Scientists at the University of Surrey have built a new kind of solar panel with two faces, employing flexible perovskite panels with electrodes made of carbon nanotubes. These can generate more power with greater efficiency and at a cost 70% lower than existing solar panels, says the group.
Dr Jing Zhang, research fellow at Surrey’s Advanced Technology Institute, said: “Our bifacial cells can harvest sunlight from both front and back panels. This generates more energy and depends less on which angle the light hits them.
“The carbon nanotubes we use are very transparent and conduct electricity well. They have the potential to bring clean power within reach for millions of people – and we look forward to seeing how our invention will be used.”

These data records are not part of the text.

-- ==== Sys2Proof/Machine/Writes.lean ====
section
/-! DEFINITION. How the service port takes a request (R178, R180), and the ten WRITEs (R183 and the owners' rules
it names). -/

namespace Sys2Proof.Machine

/-! ### Taking a request -/

/-- R178: a header that R161 corrected flags HEADER_CORRECTED. -/
def State.noteHeader (s : State) (h : ReqHeader) : State := if h.corrected then s.flag .headerCorrected else s

/-- A request refused: its ANSWER, and nothing else of it. -/
def refuse (kind : ReqKind) (code : ResultCode) (s : State) : Out := (s.answer kind code .empty).only

/-- R178, R180: a frame that passed the other steps is discarded while the slot is full; otherwise it is a request,
refused BAD_INDEX where its station field is 1 to 7, and else taken as `body` says. -/
def takeRequest (h : ReqHeader) (kind : ReqKind) (body : State → Out) (s : State) :
    Host.Outcome State Fault Refusal :=
  let s1 := s.noteHeader h
  if s1.port.slot.isSome then .next (s1.flag .requestOverrun)
  else if h.station ≠ 0 then finish s (refuse kind .badIndex s1)
  else finish s (body s1)

/-- The code of a taken request (00_scope.md, Refused and clamped). -/
def takenCode (clamped : Bool) : ResultCode := if clamped then .clamped else .ok

/-- A taken WRITE: its ANSWER, then its consequences (log 9). -/
def takenWrite (clamped : Bool) (s : State) (jobs : List Job) : Out :=
  (s.answer .write (takenCode clamped) .empty, jobs)

/-! ### Coin and bill tables (R1, R2) -/

/-- R1: the WRITE would change the value of some coin type. -/
def changesValue (before after : Vector MoneyType 16) : Bool :=
  (List.finRange 16).any fun t => decide (before[t].value ≠ after[t].value)

/-- R1. -/
def writeCoins (index : Nat) (records : List RawValue) (s : State) : Out :=
  if indexFits 16 16 index records.length then
    let rs := records.map (readMoney Config.coinMax)
    let coins := putRecords s.cash.coins index rs fun _ r => r.1
    if changesValue s.cash.coins coins ∧ s.payIdle = false then refuse .write .inUse s
    else takenWrite (rs.any Prod.snd) (s.setCash { s.cash with coins := coins }) []
  else refuse .write .badIndex s

/-- WRITE of coin records (R1, R183). -/
def execWriteCoinTable (h : ReqHeader) (index : Byte) (records : List RawValue) (s : State) :
    Host.Outcome State Fault Refusal :=
  takeRequest h .write (writeCoins index.toNat records) s

/-- R2. -/
def writeBills (index : Nat) (records : List RawValue) (s : State) : Out :=
  if indexFits 8 8 index records.length then
    let rs := records.map (readMoney Config.moneyMax)
    takenWrite (rs.any Prod.snd)
      (s.setCash { s.cash with bills := putRecords s.cash.bills index rs fun _ r => r.1 }) []
  else refuse .write .badIndex s

/-- WRITE of bill records (R2, R183). -/
def execWriteBillTable (h : ReqHeader) (index : Byte) (records : List RawValue) (s : State) :
    Host.Outcome State Fault Refusal :=
  takeRequest h .write (writeBills index.toNat records) s

/-! ### Tube table (R4) -/

/-- R4: a PAY for one of `n` tubes from `index` on is outstanding: a command in flight names it. -/
def tubesInUse (s : State) (index n : Nat) : Bool :=
  match s.payout.inFlight with
  | some c => decide (index ≤ c.tube.val) && decide (c.tube.val < index + n)
  | none => false

/-- R4, R5. -/
def writeTubes (index : Nat) (records : List RawTube) (s : State) : Out :=
  if indexFits 6 6 index records.length then
    match readAll readTube records with
    | none => refuse .write .badValue s
    | some (ts, clamped) =>
      if tubesInUse s index records.length then refuse .write .inUse s
      else
        let s1 := s.setCash { s.cash with tubes := putRecords s.cash.tubes index ts fun _ t => t }
        ((takenWrite clamped s1 []).1.reroute).only
  else refuse .write .badIndex s

/-- WRITE of tube records (R4, R183). -/
def execWriteTubeTable (h : ReqHeader) (index : Byte) (records : List RawTube) (s : State) :
    Host.Outcome State Fault Refusal :=
  takeRequest h .write (writeTubes index.toNat records) s

/-! ### Selection and column tables (R56 to R62) -/

/-- R56: a written selection keeps its cursor unless its search mode changes. -/
def Selection.written (old new : Selection) : Selection :=
  { new with cursor := if old.search = new.search then old.cursor else none }

/-- R56, R59, R61, R64. -/
def writeSelections (index : Nat) (records : List RawSelection) (s : State) : Out :=
  if indexFits 100 20 index records.length then
    match readAll readSelection records with
    | none => refuse .write .badValue s
    | some (rs, clamped) =>
      let m := { s.map with selections := putRecords s.map.selections index rs Selection.written }
      if m.linksKept then
        let o := s.takeMap m.cleanCursors
        takenWrite clamped o.1 o.2
      else refuse .write .listError s
  else refuse .write .badIndex s

/-- WRITE of selection records (R56, R183). -/
def execWriteSelectionTable (h : ReqHeader) (index : Byte) (records : List RawSelection) (s : State) :
    Host.Outcome State Fault Refusal :=
  takeRequest h .write (writeSelections index.toNat records) s

/-- R60: a column of the WRITE is held by a drive attempt. -/
def columnsHeld (s : State) (index n : Nat) : Bool :=
  match s.drive.attempt with
  | some a => decide (index ≤ a.column.val) && decide (a.column.val < index + n)
  | none => false

/-- R62, R70: the COLUMN reports of a WRITE, in ascending column order. -/
def State.writtenReports (s : State) (before : SelMap) : State :=
  allColumns.foldl (fun s c => s.columnChanged c before.columns[c].state .write) s

/-- R57 to R64. The COLUMN reports stand before what the notices do (log 29). -/
def writeColumns (index : Nat) (records : List RawColumn) (s : State) : Out :=
  if indexFits 64 24 index records.length then
    match readAll readColumn records with
    | none => refuse .write .badValue s
    | some (cs, clamped) =>
      if columnsHeld s index records.length then refuse .write .inUse s
      else
        let m := { s.map with columns := putRecords s.map.columns index cs fun _ c => c }
        if m.linksKept then
          let o := s.takeMap m.cleanCursors
          ((takenWrite clamped o.1 []).1.writtenReports s.map, o.2)
        else refuse .write .listError s
  else refuse .write .badIndex s

/-- WRITE of column records (R57, R183). -/
def execWriteColumnTable (h : ReqHeader) (index : Byte) (records : List RawColumn) (s : State) :
    Host.Outcome State Fault Refusal :=
  takeRequest h .write (writeColumns index.toNat records) s

/-! ### Cooling tables (R126, R127, R133) -/

/-- R126. -/
def writeCalibration (index : Nat) (points : List RawBreakpoint) (s : State) : Out :=
  if index = 0 then
    match readCalibration points with
    | none => refuse .write .badValue s
    | some (t, clamped) => takenWrite clamped (s.setCool { s.cool with calibration := t }) []
  else refuse .write .badIndex s

/-- WRITE of the calibration table (R126, R183). -/
def execWriteCalibrationTable (h : ReqHeader) (index : Byte) (points : List RawBreakpoint) (s : State) :
    Host.Outcome State Fault Refusal :=
  takeRequest h .write (writeCalibration index.toNat points) s

/-- R127. -/
def writeChannels (index : Nat) (offsets : List Byte) (s : State) : Out :=
  if indexFits 4 4 index offsets.length then
    let rs := offsets.map readOffset
    takenWrite (rs.any Prod.snd)
      (s.setCool { s.cool with channels := putRecords s.cool.channels index rs fun c r => { c with offset := r.1 } })
      []
  else refuse .write .badIndex s

/-- WRITE of channel records (R127, R183). -/
def execWriteChannelTable (h : ReqHeader) (index : Byte) (offsets : List Byte) (s : State) :
    Host.Outcome State Fault Refusal :=
  takeRequest h .write (writeChannels index.toNat offsets) s

/-- R133: the part keeps the demand state and the duty of a written zone. -/
def Zone.written (old new : Zone) : Zone := { new with demand := old.demand, duty := old.duty }

/-- R157, the zone WRITE. -/
def zoneConflict (s : State) (zs : List Zone) : Bool :=
  zs.any fun z => z.healthFlag && conflicts z.allowance s.settings.heaterMax s.settings.drip

/-- The zones of a WRITE. -/
def writtenZones (index n : Nat) : List ZoneId :=
  allZones.filter fun z => decide (index ≤ z.val) && decide (z.val < index + n)

/-- R156: what the WRITE makes of a zone's health, with the cause of its ZONE report (R146, R158). -/
def writtenHealth (before after : State) (z : ZoneId) : ZoneId × Health × ZoneCause :=
  let r := healthAfterWrite before.health[z] before.cool.zones[z] after.cool.zones[z]
    before.cool.channels[zoneChannel z] before.now
  (z, r.1, r.2.getD .write)

/-- R133, R156, R157. The compressor record acts, with what it hands on, before the health monitor (log 28). -/
def writeZones (index : Nat) (records : List RawZone) (s : State) : Out :=
  if indexFits 3 3 index records.length then
    match readAll readZone records with
    | none => refuse .write .badValue s
    | some (zs, clamped) =>
      if zoneConflict s zs then refuse .write .conflict s
      else
        let put := putRecords s.cool.zones index zs Zone.written
        let ids := writtenZones index records.length
        let zones := ids.foldl
          (fun (v : Vector Zone 3) (z : ZoneId) => v.set z ((v[z]).rejudge s.cool.channels[zoneChannel z] s.now)) put
        let s1 := s.setCool { s.cool with zones := zones }
        takenWrite clamped s1 [.coolAct, .healthWrite (ids.map (writtenHealth s s1))]
  else refuse .write .badIndex s

/-- WRITE of zone records (R133, R183). -/
def execWriteZoneTable (h : ReqHeader) (index : Byte) (records : List RawZone) (s : State) :
    Host.Outcome State Fault Refusal :=
  takeRequest h .write (writeZones index.toNat records) s

/-! ### Settings (R32, R92, R124, R125, R145, R157) -/

/-- R157, the settings WRITE. -/
def settingsConflict (s : State) (t : Settings) : Bool :=
  decide (t.heaterMax ≠ s.settings.heaterMax ∨ t.drip ≠ s.settings.drip) &&
    allZones.any fun z => (s.cool.zones[z]).healthFlag && conflicts (s.cool.zones[z]).allowance t.heaterMax t.drip

/-- R145, min off: READY and START_WAIT return to LOCKOUT where min off has not passed. -/
def minOffWritten (s : State) : Out :=
  let p := s.cool.plant
  match p.phase with
  | .ready => if s.minOffPassed then s.only else (s.setPlant { p with phase := .lockout }).only
  | .startWait =>
    if s.minOffPassed then s.only
    else (s.setPlant { p with phase := .lockout }, [.load (.withdraw .compressor)])
  | _ => s.only

/-- R145, min run: the expiry becomes the grant plus the new value, past where that is shorter than the time since the
grant. -/
def minRunWritten (p : Plant) (minRun now : Nat) : Option Nat :=
  if p.phase.compressorOn then
    (if p.grantedAt + seconds minRun < now then none else some (p.grantedAt + seconds minRun))
  else p.minRun

/-- R145: what the new settings make of the record before it acts. -/
def plantWritten (p : Plant) (t : Settings) (now : Nat) : Plant :=
  { p with
    minRun := minRunWritten p t.minRun now
    due := p.due || decide (hours t.defrostInterval ≤ p.runMs)
    heaterTimer := p.heaterTimer.map fun _ => p.heatedAt + minutes t.heaterMax
    dripTimer := p.dripTimer.map fun _ => p.dripAt + seconds t.drip }

/-- R124, R125, R145, R157. The record takes its new values first, with min off's return to LOCKOUT; the recount's pass
comes next, and then min off's withdrawal, the ends of heating and DRIP, LOCKOUT's test and the record's action
(log 48). -/
def writeSettings (index : Nat) (records : List RawSettings) (s : State) : Out :=
  match index, records with
  | 0, [r] =>
    let (t, budget, clamped) := readSettings r
    if budget < s.load.granted then refuse .write .inUse s
    else if settingsConflict s t then refuse .write .conflict s
    else
      let s1 := (s.setSettings t).setLoad { s.load with budget := budget }
      let o := minOffWritten (s1.setPlant (plantWritten s1.cool.plant t s.now))
      takenWrite clamped o.1
        (.load .recount :: o.2 ++ [.heatTest, .heatPast, .dripTest, .lockoutTest, .coolAct])
  | _, _ => refuse .write .badIndex s

/-- WRITE of the settings record (section 11.3, R183). -/
def execWriteSettings (h : ReqHeader) (index : Byte) (records : List RawSettings) (s : State) :
    Host.Outcome State Fault Refusal :=
  takeRequest h .write (writeSettings index.toNat records) s

/-! ### Relay table (R175) -/

/-- R175. -/
def writeRelays (index : Nat) (rules : List Byte) (s : State) : Out :=
  if indexFits 7 7 index rules.length then
    let stations := putRecords s.line.stations index (rules.map readRelay)
      fun st r => { st with downAllowed := r.1, upMirror := r.2 }
    takenWrite false (s.setLine { s.line with stations := stations }) []
  else refuse .write .badIndex s

/-- WRITE of relay records (R175, R183). -/
def execWriteRelayTable (h : ReqHeader) (index : Byte) (rules : List Byte) (s : State) :
    Host.Outcome State Fault Refusal :=
  takeRequest h .write (writeRelays index.toNat rules) s

end Sys2Proof.Machine
end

Surrey scientists worked with colleagues at the University of Cambridge, the Chinese Academy of Sciences, Xidian University, and Zhengzhou University, China. Together, they built a new kind of two-faced panel (scientists prefer the term ‘bifacial’). They used single-walled carbon nanotubes as both front and back electrodes.

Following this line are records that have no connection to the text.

-- ==== Sys2Proof/Machine/Step.lean ====
section
/-! DEFINITION. One step: the command at the front of the queue, or one millisecond where none waits. -/

namespace Sys2Proof.Machine

/-- One millisecond passes with no command (log 1). -/
def State.tick (s : State) : State := s.advanceTo (s.now + 1)

/-- The command at the front of the queue is taken, with the queue's rest; on an empty queue a millisecond passes
(log 1, log 3). -/
def step (s : State) : Host.Outcome State Fault Refusal :=
  match s.pending with
  | [] => .next s.tick
  | c :: rest => exec c (s.setPending rest)

/-- The command that a table word spells is put at the front of the queue; no row of the table has bits, so no word
spells one (log 39). -/
def State.withFetchWord (s : State) (nbits w : Nat) : State :=
  match decodeTableWord nbits w with
  | some c => s.setPending (c :: s.pending)
  | none => s

end Sys2Proof.Machine
end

These tubes are just 2.2 nanometres across. That is slightly thinner than a strand of human DNA. A piece of paper is thicker than 45,000 nanotubes stacked on top of each other.

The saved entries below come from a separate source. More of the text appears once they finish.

/-- R126, R127, R175: the calibration table is replaced whole, offsets are clamped to −50 to +50 and are all a channel
WRITE changes, and the relay rules of the written stations are bits 0 and 1 of their bytes. -/
def Obligations.CalibrationChannelsRelayWritten : Prop :=
  ∀ (s : State) (h : ReqHeader), s.takes h →
    (∀ points : List RawBreakpoint, 2 ≤ points.length → points.length ≤ 16 →
      (∀ p ∈ points, p.code.toNat ≤ 1023) → (points.map fun p => p.code.toNat).Pairwise (· < ·) →
      ∃ t : State, exec (.writeCalibrationTable h 0#8 points) s = .next t ∧
        let code : ResultCode := if ∃ p ∈ points, p.temperature.toInt < -400 ∨ 1200 < p.temperature.toInt
          then .clamped else .ok
        LinksOnly { s with
          cool := { s.cool with calibration := (points.map fun p =>
            (p.code.toNat, max (-400) (min 1200 p.temperature.toInt))) }
          port := answeredPort s h .write code .empty } t ∧
        t.newestAnswer = some (answerTo s h .write code .empty)) ∧
    (∀ (index : Byte) (offsets : List Byte), index.toNat < 4 → index.toNat + offsets.length ≤ 4 →
      ∃ t : State, exec (.writeChannelTable h index offsets) s = .next t ∧
        (∀ k : ChannelId, (k.val < index.toNat ∨ index.toNat + offsets.length ≤ k.val) →
          t.cool.channels[k] = s.cool.channels[k]) ∧
        (∀ (k : ChannelId) (b : Byte), index.toNat ≤ k.val → offsets[k.val - index.toNat]? = some b →
          t.cool.channels[k] = { s.cool.channels[k] with offset := max (-50) (min 50 b.toInt) }) ∧
        let code : ResultCode := if ∃ b ∈ offsets, b.toInt < -50 ∨ 50 < b.toInt then .clamped else .ok
        LinksOnly { s with cool := { s.cool with channels := t.cool.channels },
                           port := answeredPort s h .write code .empty } t ∧
        t.newestAnswer = some (answerTo s h .write code .empty)) ∧
    ∀ (index : Byte) (rules : List Byte), index.toNat < 7 → index.toNat + rules.length ≤ 7 →
      ∃ (t : State) (stations : Vector Station 7), exec (.writeRelayTable h index rules) s = .next t ∧
        (∀ k : StationId, (k.val < index.toNat ∨ index.toNat + rules.length ≤ k.val) →
          stations[k] = s.line.stations[k]) ∧
        (∀ (k : StationId) (b : Byte), index.toNat ≤ k.val → rules[k.val - index.toNat]? = some b →
          stations[k] = { s.line.stations[k] with downAllowed := b.getLsbD 0, upMirror := b.getLsbD 1 }) ∧
        LinksOnly { s with line := { s.line with stations := stations },
                           port := answeredPort s h .write .ok .empty } t ∧
        t.newestAnswer = some (answerTo s h .write .ok .empty)

/-- R133, R156, R157: a WRITE of one zone record while the compressor record is LOCKOUT and no sale is in flight.
Mode, setpoint, differential and the health fields take their (clamped) values; the demand is judged again as R133's
table gives; the health record is the one R156's table gives; the map keeps its state. A CONFLICT refuses the whole WRITE.
(The ANSWER is placed before the ZONE report: log 9. An expiry at the WRITE's very moment is past: log 49.) -/
def Obligations.ZoneWritten : Prop :=
  ∀ (s : State) (h : ReqHeader) (z : ZoneId) (index : Byte) (r : RawZone) (mode : ZoneMode),
    s.takes h → index.toNat = z.val → s.sale.current = none → s.cool.plant.phase = .lockout →
    (r.mode = 0#8 ∧ mode = .monitor ∨ r.mode = 1#8 ∧ mode = .chill) →
    let old := s.cool.zones[z]
    let ch := s.cool.channels[zoneChannel z]
    let allowance := max 10 (min 240 r.allowance.toNat)
    let flag : Bool := decide (r.healthFlag ≠ 0#8)
    (flag = true → allowance * 60 ≤ s.settings.heaterMax * 60 + s.settings.drip →
      ∃ t : State, exec (.writeZoneTable h index [r]) s = .next t ∧
        LinksOnly { s with port := answeredPort s h .write .conflict .empty } t ∧
        t.newestAnswer = some (answerTo s h .write .conflict .empty)) ∧
    ((flag = true → s.settings.heaterMax * 60 + s.settings.drip < allowance * 60) →
      ∃ (t : State) (code : ResultCode) (zone : Zone), exec (.writeZoneTable h index [r]) s = .next t ∧
        (code = .ok ∨ code = .clamped) ∧
        (code = .ok ↔ zone.setpoint = r.setpoint.toInt ∧ zone.differential = r.differential.toNat ∧
          zone.healthLimit = r.healthLimit.toInt ∧ zone.allowance = r.allowance.toNat) ∧
        zone.mode = mode ∧ zone.setpoint = max (-50) (min 150 r.setpoint.toInt) ∧
        zone.differential = max 5 (min 50 r.differential.toNat) ∧ zone.healthFlag = flag ∧
        zone.healthLimit = max (-20) (min 100 r.healthLimit.toInt) ∧ zone.allowance = allowance ∧
        (mode = .monitor → zone.demand = .satisfied ∧ zone.duty = none) ∧
        (mode = .chill → ch.status = .noData → zone.demand = .satisfied) ∧
        (mode = .chill → ch.status ≠ .fault → zone.duty = old.duty) ∧
        (mode = .chill → ch.status = .fault → old.duty = none →
          zone.demand = .demand ∧ zone.duty = some (.demand, s.now + 600000)) ∧
        (mode = .chill → ch.status = .fault → old.duty ≠ none → zone.demand = old.demand ∧ zone.duty = old.duty) ∧
        (mode = .chill → ch.status = .valid → ∀ temp, ch.temperature = some temp →
          zone.demand = (if zone.setpoint + zone.differential ≤ temp then .demand
                         else if temp ≤ zone.setpoint then .satisfied else old.demand)) ∧
        (let health : Health :=
           match old.healthFlag, flag with
           | false, false => s.health[z]
           | true, false => .none
           | false, true => if ch.status = .fault then .held .sensor else .proving
           | true, true =>
             if old.healthLimit = zone.healthLimit ∧ old.allowance = zone.allowance then s.health[z]
             else match (if ch.status = .valid then ch.temperature else none), s.health[z] with
               | some temp, .normal => if temp ≤ zone.healthLimit then .normal else .warning s.now
               | some temp, .warning start =>
                 if temp ≤ zone.healthLimit then .normal
                 else if start + 60000 * zone.allowance ≤ s.now then .held .expired
                 else .warning start
               | _, same => same
         LinksOnly { s with
           cool := { s.cool with zones := s.cool.zones.set z zone }
           health := s.health.set z health
           map := { s.map with zoneHealth := s.map.zoneHealth.set z health.state, pMin := t.map.lowest }
           port := answeredPort s h .write code .empty } t) ∧
        t.newestAnswer = some (answerTo s h .write code .empty))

The panels could generate over 36 mW per square centimetre – and the back panel produced nearly 97% of the power that the front panel did. That compares to 75-95% for most bifacial panels currently on the market.
Professor Ravi Silva CBE, the director of the Advanced Technology Institute, said: “The world cannot decarbonise without solar power. Yet that requires much cheaper solar energy than is currently available. Panels that can absorb the sun’s energy on both sides are a great way to make the technology more cost-effective.
“We have produced arguably the highest efficiency single junction solar cell to date. Our panels cost 70% less to make than a normal one-sided solar panel. This could significantly modify the market and simplify the architectures required based on perovskite solar cells.”
The study is published in the journal Nature.
The research helps promote the UN Sustainable Development Goals (SDGs) 7 (affordable and clean energy), 9 (industry, innovation and infrastructure) and 13 (climate action).